=== The problem ===
This exercise calls for the line with "0 := by decide", the line with "f1).draws.reads = [] := by decide", and all lines between them in the material below, output exactly and with no other lines.

Material provided: Begin

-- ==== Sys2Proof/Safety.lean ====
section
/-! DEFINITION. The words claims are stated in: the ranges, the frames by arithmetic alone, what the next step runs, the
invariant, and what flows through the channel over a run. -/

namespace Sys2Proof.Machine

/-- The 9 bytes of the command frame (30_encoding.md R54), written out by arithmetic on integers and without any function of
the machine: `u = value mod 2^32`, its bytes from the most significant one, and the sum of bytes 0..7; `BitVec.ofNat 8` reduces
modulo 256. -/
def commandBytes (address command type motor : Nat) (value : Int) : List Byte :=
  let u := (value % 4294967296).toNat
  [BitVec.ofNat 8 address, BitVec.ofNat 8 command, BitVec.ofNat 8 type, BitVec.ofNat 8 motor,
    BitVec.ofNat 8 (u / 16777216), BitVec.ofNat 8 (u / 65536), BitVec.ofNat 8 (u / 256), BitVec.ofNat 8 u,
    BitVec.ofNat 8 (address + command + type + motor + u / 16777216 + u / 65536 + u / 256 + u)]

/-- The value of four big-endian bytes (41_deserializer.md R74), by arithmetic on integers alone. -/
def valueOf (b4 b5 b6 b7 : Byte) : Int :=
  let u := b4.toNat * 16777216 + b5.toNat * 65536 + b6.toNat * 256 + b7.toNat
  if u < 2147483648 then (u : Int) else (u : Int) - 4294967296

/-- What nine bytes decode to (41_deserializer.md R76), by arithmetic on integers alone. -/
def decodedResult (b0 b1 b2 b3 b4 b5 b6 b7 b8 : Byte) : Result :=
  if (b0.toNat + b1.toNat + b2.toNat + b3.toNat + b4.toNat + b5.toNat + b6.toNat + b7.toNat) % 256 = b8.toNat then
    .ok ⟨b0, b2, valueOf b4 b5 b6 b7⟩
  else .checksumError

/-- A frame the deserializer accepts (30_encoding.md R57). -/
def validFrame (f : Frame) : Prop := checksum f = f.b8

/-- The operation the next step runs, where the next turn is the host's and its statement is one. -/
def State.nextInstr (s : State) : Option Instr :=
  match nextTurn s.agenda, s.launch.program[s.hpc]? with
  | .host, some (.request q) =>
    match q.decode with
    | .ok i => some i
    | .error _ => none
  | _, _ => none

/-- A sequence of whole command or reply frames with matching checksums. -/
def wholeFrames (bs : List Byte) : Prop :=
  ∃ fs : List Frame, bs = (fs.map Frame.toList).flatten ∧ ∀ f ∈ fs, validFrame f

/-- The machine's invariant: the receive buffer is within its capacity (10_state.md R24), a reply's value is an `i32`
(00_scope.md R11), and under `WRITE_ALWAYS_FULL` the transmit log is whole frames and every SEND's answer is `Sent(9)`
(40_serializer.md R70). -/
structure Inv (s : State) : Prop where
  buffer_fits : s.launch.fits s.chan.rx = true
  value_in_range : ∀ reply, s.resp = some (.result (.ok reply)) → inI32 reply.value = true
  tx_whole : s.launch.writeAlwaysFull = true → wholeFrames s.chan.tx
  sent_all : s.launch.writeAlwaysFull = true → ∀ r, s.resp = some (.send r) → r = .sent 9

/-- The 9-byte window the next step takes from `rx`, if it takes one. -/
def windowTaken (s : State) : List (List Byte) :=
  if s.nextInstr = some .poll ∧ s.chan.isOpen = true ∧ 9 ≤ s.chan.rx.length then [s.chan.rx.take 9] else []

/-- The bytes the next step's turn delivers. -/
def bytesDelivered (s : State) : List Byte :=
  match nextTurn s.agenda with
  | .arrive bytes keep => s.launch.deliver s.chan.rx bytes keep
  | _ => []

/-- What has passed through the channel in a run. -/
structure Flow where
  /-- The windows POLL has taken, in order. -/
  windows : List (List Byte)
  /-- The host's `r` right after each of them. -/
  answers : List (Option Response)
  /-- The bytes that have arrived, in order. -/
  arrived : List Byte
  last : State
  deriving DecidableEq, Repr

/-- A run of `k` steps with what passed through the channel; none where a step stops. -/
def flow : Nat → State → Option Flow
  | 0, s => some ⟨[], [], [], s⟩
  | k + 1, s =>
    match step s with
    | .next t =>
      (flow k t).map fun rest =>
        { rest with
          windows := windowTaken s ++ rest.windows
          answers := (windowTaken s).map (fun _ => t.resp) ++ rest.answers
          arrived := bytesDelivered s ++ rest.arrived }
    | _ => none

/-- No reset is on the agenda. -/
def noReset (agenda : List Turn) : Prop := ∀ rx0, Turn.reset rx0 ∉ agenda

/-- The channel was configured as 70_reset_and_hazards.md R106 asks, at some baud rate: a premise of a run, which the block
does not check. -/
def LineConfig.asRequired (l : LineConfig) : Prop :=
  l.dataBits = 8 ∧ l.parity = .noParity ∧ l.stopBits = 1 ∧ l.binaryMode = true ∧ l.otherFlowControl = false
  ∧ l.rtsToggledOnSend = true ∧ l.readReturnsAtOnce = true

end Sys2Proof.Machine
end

Material provided: End
Material provided: Begin

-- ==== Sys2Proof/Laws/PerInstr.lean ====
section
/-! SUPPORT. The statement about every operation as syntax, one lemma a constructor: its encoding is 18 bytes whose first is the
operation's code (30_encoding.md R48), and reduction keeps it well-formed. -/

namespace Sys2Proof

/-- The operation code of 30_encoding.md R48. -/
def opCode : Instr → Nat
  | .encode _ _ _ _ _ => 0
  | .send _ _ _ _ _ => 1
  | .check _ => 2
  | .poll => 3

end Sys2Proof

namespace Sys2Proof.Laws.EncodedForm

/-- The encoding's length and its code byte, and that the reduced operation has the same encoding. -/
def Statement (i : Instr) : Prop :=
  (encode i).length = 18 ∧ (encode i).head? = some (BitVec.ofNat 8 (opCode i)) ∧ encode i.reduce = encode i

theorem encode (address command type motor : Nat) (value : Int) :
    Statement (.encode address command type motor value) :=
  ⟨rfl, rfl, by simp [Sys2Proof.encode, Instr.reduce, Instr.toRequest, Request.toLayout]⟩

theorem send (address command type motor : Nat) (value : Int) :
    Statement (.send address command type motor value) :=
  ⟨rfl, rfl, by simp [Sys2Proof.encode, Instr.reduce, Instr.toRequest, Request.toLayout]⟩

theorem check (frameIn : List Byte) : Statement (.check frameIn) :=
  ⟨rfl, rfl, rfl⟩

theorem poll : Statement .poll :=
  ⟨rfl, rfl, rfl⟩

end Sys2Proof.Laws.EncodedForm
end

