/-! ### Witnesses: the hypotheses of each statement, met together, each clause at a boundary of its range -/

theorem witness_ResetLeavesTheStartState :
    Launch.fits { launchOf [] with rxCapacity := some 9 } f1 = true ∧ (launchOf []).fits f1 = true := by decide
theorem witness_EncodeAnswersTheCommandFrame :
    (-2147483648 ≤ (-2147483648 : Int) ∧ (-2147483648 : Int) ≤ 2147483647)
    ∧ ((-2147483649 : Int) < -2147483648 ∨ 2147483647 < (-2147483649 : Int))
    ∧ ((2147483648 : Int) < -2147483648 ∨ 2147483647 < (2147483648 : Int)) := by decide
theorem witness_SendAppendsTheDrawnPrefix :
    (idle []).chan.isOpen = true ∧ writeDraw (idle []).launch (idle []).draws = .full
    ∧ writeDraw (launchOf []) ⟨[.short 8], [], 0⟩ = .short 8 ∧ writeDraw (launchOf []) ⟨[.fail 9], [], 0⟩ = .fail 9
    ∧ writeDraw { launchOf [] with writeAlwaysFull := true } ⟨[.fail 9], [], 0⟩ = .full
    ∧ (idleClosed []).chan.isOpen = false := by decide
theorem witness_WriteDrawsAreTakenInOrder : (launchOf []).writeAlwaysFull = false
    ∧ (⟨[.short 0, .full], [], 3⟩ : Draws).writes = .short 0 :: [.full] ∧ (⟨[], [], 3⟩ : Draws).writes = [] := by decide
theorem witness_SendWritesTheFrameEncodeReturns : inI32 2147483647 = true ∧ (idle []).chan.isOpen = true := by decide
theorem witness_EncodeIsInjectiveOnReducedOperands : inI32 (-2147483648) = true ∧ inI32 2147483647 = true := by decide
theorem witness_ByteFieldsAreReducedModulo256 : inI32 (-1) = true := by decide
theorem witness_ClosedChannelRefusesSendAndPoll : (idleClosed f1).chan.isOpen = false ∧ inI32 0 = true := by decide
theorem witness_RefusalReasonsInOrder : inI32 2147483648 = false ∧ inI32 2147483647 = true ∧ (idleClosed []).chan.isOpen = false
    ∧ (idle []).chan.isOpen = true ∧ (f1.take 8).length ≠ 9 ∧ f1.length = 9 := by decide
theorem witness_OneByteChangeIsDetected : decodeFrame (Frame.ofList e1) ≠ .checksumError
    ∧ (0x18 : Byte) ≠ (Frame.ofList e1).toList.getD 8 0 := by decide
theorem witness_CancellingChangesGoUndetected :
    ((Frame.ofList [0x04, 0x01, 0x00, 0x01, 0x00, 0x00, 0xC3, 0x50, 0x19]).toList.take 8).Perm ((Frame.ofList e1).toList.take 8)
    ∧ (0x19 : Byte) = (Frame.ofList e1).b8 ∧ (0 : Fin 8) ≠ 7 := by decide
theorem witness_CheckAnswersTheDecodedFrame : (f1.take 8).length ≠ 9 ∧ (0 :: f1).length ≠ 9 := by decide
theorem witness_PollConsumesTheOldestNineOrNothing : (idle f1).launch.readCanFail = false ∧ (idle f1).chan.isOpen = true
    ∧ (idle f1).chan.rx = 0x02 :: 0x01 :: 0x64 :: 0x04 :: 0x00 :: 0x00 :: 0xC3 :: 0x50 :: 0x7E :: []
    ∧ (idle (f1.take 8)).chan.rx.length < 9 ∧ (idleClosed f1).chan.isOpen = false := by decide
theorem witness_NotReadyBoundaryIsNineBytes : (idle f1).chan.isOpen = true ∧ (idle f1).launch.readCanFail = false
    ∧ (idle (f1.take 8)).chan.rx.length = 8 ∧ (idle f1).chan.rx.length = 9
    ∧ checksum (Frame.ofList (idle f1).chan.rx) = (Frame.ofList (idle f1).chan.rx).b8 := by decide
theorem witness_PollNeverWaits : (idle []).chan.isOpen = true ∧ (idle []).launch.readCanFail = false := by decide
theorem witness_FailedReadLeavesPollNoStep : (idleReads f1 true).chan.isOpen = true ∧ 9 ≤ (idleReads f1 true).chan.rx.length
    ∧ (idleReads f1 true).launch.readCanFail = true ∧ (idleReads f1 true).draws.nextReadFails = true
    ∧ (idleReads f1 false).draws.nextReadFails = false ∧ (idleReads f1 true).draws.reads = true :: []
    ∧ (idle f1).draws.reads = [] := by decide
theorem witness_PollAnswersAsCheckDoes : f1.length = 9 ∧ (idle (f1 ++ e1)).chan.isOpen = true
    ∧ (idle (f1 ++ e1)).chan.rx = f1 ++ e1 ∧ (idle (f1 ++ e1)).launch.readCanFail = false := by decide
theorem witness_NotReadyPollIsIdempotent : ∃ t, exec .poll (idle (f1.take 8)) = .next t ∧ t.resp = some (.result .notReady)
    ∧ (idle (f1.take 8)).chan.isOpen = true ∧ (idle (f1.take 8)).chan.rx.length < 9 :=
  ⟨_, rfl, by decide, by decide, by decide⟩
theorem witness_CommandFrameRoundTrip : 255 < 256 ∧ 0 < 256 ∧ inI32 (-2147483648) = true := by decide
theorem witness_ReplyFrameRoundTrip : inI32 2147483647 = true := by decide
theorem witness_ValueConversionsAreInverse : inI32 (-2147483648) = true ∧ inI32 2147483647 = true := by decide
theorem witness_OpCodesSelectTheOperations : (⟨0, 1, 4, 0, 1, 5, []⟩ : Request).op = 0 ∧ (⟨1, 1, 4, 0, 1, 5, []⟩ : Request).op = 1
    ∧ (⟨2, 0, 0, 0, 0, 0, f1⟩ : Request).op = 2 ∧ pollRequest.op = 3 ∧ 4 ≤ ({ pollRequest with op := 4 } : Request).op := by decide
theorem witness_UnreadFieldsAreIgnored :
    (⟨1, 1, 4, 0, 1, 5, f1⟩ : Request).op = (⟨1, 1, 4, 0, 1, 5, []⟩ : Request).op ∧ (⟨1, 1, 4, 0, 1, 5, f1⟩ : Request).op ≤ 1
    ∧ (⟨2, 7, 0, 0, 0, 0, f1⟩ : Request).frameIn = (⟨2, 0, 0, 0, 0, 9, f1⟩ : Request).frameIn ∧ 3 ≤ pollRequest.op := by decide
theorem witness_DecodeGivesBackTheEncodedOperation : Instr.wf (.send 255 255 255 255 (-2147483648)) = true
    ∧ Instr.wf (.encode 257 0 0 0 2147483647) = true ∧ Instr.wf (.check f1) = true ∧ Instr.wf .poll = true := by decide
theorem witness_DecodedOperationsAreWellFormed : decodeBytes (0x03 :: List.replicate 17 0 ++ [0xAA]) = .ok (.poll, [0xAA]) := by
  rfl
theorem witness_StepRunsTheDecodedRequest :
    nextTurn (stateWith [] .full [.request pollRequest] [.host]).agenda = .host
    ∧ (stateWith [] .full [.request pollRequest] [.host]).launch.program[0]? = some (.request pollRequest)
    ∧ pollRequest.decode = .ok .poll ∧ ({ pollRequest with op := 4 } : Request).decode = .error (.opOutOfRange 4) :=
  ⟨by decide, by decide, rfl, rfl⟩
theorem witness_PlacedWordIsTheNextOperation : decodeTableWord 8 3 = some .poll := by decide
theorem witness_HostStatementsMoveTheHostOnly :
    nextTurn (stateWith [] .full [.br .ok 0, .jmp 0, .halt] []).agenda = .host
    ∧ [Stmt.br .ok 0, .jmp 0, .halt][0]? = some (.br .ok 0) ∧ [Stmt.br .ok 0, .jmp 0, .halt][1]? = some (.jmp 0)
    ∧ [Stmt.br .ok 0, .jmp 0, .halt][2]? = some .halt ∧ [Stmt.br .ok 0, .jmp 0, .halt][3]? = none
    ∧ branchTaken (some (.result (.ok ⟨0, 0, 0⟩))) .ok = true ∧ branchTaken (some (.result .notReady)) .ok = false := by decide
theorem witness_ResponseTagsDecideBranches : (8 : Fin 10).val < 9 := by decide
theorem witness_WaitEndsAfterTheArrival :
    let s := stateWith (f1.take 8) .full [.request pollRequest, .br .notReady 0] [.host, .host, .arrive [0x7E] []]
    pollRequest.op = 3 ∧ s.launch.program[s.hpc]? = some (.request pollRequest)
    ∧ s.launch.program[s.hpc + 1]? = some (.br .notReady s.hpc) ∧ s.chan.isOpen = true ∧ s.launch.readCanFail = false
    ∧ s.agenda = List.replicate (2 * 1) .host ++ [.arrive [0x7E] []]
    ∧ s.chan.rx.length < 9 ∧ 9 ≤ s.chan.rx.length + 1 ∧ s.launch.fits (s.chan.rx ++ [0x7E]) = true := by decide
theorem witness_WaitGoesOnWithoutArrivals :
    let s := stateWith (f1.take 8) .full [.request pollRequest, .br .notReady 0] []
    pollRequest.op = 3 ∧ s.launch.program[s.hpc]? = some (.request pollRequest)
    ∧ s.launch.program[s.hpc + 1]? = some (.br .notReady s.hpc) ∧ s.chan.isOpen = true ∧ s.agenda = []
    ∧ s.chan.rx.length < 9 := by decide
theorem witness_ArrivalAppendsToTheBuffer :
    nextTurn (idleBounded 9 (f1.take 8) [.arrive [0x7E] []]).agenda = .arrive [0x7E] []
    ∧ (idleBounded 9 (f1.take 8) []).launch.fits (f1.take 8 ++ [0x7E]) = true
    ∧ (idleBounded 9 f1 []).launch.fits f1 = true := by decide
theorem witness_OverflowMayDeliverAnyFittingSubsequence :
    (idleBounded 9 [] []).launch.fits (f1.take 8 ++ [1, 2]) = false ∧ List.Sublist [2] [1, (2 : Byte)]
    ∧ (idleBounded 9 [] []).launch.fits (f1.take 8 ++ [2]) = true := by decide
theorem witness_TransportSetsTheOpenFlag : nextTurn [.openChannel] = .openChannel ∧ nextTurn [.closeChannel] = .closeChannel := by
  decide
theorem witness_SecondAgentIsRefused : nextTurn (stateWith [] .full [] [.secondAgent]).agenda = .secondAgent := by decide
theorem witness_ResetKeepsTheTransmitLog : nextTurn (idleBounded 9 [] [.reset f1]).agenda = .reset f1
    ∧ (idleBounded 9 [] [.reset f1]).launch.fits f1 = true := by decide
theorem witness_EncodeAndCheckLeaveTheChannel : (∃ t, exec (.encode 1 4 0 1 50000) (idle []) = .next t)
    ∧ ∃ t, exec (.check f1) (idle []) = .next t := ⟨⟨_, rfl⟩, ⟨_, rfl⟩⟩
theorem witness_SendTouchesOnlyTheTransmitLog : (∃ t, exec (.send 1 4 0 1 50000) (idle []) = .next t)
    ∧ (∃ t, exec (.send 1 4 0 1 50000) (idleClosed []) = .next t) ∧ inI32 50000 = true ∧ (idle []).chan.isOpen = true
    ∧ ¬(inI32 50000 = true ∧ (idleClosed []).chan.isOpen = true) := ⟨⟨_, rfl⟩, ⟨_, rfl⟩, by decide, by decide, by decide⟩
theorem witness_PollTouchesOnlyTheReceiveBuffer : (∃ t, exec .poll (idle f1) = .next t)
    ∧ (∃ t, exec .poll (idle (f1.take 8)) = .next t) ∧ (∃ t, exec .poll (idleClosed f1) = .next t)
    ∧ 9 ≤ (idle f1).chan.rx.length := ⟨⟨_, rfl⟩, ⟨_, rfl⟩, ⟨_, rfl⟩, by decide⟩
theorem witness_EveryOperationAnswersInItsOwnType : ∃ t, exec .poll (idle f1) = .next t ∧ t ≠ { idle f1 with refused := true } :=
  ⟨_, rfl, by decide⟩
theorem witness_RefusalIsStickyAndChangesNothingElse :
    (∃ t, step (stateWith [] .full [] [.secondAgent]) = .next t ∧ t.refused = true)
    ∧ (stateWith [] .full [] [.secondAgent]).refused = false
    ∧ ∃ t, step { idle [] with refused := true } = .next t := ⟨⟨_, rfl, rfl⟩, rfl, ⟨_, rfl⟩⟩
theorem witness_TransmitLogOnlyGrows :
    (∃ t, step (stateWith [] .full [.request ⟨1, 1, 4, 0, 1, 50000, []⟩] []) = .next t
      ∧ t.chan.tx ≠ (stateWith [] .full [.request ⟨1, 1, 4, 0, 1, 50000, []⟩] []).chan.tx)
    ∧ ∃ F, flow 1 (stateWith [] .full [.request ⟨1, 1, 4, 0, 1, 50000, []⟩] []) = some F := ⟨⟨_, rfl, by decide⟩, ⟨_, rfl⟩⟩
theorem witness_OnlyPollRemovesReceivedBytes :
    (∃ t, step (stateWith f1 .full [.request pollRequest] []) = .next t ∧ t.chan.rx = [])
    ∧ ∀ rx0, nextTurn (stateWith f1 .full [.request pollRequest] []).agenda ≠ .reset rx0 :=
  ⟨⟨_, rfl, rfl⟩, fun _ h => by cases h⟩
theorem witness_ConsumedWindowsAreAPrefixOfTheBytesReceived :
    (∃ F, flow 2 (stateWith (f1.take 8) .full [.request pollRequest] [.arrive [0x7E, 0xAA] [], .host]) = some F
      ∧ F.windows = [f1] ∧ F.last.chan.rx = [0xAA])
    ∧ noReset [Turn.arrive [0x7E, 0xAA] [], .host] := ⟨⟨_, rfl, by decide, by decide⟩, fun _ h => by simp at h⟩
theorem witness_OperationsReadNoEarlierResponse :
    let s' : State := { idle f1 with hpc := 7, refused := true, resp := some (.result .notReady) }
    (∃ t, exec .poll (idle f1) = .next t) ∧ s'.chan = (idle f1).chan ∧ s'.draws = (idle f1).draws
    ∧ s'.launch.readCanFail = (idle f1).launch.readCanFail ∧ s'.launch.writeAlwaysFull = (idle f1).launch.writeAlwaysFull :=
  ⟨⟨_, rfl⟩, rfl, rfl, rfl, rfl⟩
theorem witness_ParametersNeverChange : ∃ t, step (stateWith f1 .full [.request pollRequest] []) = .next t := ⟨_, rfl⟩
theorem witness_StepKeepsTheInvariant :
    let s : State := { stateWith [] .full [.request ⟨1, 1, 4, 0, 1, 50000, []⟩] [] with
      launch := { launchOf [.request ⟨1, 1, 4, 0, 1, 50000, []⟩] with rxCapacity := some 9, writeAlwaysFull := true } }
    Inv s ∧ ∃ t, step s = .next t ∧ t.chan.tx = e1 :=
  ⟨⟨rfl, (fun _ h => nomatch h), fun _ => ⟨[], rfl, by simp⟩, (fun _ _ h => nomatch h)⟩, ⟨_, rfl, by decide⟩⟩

Material provided: End
Material provided: Begin

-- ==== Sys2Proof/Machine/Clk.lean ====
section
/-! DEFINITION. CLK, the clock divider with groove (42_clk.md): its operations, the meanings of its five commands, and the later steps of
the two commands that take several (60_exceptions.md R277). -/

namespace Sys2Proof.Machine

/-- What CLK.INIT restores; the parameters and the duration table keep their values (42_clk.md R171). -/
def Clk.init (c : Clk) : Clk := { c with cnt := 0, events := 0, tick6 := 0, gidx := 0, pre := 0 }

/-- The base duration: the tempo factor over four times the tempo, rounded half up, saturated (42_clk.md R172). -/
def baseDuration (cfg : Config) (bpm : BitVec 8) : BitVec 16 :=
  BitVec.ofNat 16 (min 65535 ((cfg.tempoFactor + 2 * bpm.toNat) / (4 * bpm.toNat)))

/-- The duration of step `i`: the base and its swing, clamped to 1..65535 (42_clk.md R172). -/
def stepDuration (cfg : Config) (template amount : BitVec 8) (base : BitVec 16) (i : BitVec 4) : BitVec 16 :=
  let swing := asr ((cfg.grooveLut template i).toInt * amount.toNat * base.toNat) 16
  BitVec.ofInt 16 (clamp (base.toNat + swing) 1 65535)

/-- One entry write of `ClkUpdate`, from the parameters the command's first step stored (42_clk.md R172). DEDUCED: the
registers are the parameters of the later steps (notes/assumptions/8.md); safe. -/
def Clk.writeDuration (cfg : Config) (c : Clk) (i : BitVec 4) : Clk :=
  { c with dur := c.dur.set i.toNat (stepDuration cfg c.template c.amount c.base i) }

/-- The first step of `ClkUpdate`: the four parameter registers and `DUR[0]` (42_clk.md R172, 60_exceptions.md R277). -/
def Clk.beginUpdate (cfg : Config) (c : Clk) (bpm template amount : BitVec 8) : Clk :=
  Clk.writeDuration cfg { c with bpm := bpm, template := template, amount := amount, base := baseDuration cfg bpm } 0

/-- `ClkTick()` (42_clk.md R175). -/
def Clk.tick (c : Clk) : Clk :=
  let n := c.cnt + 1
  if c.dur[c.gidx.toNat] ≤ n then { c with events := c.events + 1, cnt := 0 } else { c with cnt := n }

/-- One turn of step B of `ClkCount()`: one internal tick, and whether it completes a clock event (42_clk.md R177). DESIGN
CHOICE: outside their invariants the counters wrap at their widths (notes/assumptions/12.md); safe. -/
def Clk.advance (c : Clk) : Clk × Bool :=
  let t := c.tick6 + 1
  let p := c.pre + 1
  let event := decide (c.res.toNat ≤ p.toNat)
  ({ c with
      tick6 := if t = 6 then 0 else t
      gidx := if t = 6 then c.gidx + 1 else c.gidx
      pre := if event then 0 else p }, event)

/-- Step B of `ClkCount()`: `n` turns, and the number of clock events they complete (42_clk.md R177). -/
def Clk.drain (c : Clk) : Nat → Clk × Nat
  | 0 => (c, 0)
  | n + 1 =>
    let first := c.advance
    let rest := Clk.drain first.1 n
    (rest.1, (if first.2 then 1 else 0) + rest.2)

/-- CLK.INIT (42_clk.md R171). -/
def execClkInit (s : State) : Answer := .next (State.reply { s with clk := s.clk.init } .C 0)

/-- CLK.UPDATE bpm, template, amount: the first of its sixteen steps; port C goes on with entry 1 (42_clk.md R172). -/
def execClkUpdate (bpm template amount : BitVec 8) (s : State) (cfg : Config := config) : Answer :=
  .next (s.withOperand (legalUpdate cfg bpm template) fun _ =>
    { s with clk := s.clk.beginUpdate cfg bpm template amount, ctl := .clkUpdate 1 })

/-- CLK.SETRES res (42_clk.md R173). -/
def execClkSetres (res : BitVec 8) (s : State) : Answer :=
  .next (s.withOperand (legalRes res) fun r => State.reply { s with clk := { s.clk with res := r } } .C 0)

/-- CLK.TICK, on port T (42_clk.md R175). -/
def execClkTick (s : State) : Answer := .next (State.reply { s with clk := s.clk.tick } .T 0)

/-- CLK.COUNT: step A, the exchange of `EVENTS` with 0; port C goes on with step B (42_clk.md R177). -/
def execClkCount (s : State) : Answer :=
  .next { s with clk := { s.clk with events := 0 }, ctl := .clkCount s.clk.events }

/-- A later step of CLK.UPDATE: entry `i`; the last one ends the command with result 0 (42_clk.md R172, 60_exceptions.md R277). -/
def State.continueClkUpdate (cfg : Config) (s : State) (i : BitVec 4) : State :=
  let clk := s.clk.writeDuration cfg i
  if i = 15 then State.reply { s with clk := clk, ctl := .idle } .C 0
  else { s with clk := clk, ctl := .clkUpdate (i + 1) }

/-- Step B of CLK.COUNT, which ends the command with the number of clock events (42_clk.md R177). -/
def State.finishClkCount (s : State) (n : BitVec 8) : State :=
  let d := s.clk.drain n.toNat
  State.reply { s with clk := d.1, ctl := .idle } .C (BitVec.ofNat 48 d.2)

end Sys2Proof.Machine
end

Material provided: End

=== Answer to this problem ===
    ∧ (0x18 : Byte) ≠ (Frame.ofList e1).toList.getD 8 0 := by decide
theorem witness_CancellingChangesGoUndetected :
    ((Frame.ofList [0x04, 0x01, 0x00, 0x01, 0x00, 0x00, 0xC3, 0x50, 0x19]).toList.take 8).Perm ((Frame.ofList e1).toList.take 8)
    ∧ (0x19 : Byte) = (Frame.ofList e1).b8 ∧ (0 : Fin 8) ≠ 7 := by decide
theorem witness_CheckAnswersTheDecodedFrame : (f1.take 8).length ≠ 9 ∧ (0 :: f1).length ≠ 9 := by decide
theorem witness_PollConsumesTheOldestNineOrNothing : (idle f1).launch.readCanFail = false ∧ (idle f1).chan.isOpen = true
    ∧ (idle f1).chan.rx = 0x02 :: 0x01 :: 0x64 :: 0x04 :: 0x00 :: 0x00 :: 0xC3 :: 0x50 :: 0x7E :: []
    ∧ (idle (f1.take 8)).chan.rx.length < 9 ∧ (idleClosed f1).chan.isOpen = false := by decide
theorem witness_NotReadyBoundaryIsNineBytes : (idle f1).chan.isOpen = true ∧ (idle f1).launch.readCanFail = false
    ∧ (idle (f1.take 8)).chan.rx.length = 8 ∧ (idle f1).chan.rx.length = 9
    ∧ checksum (Frame.ofList (idle f1).chan.rx) = (Frame.ofList (idle f1).chan.rx).b8 := by decide
theorem witness_PollNeverWaits : (idle []).chan.isOpen = true ∧ (idle []).launch.readCanFail = false := by decide
theorem witness_FailedReadLeavesPollNoStep : (idleReads f1 true).chan.isOpen = true ∧ 9 ≤ (idleReads f1 true).chan.rx.length
    ∧ (idleReads f1 true).launch.readCanFail = true ∧ (idleReads f1 true).draws.nextReadFails = true
    ∧ (idleReads f1 false).draws.nextReadFails = false ∧ (idleReads f1 true).draws.reads = true :: []
    ∧ (idle f1).draws.reads = [] := by decide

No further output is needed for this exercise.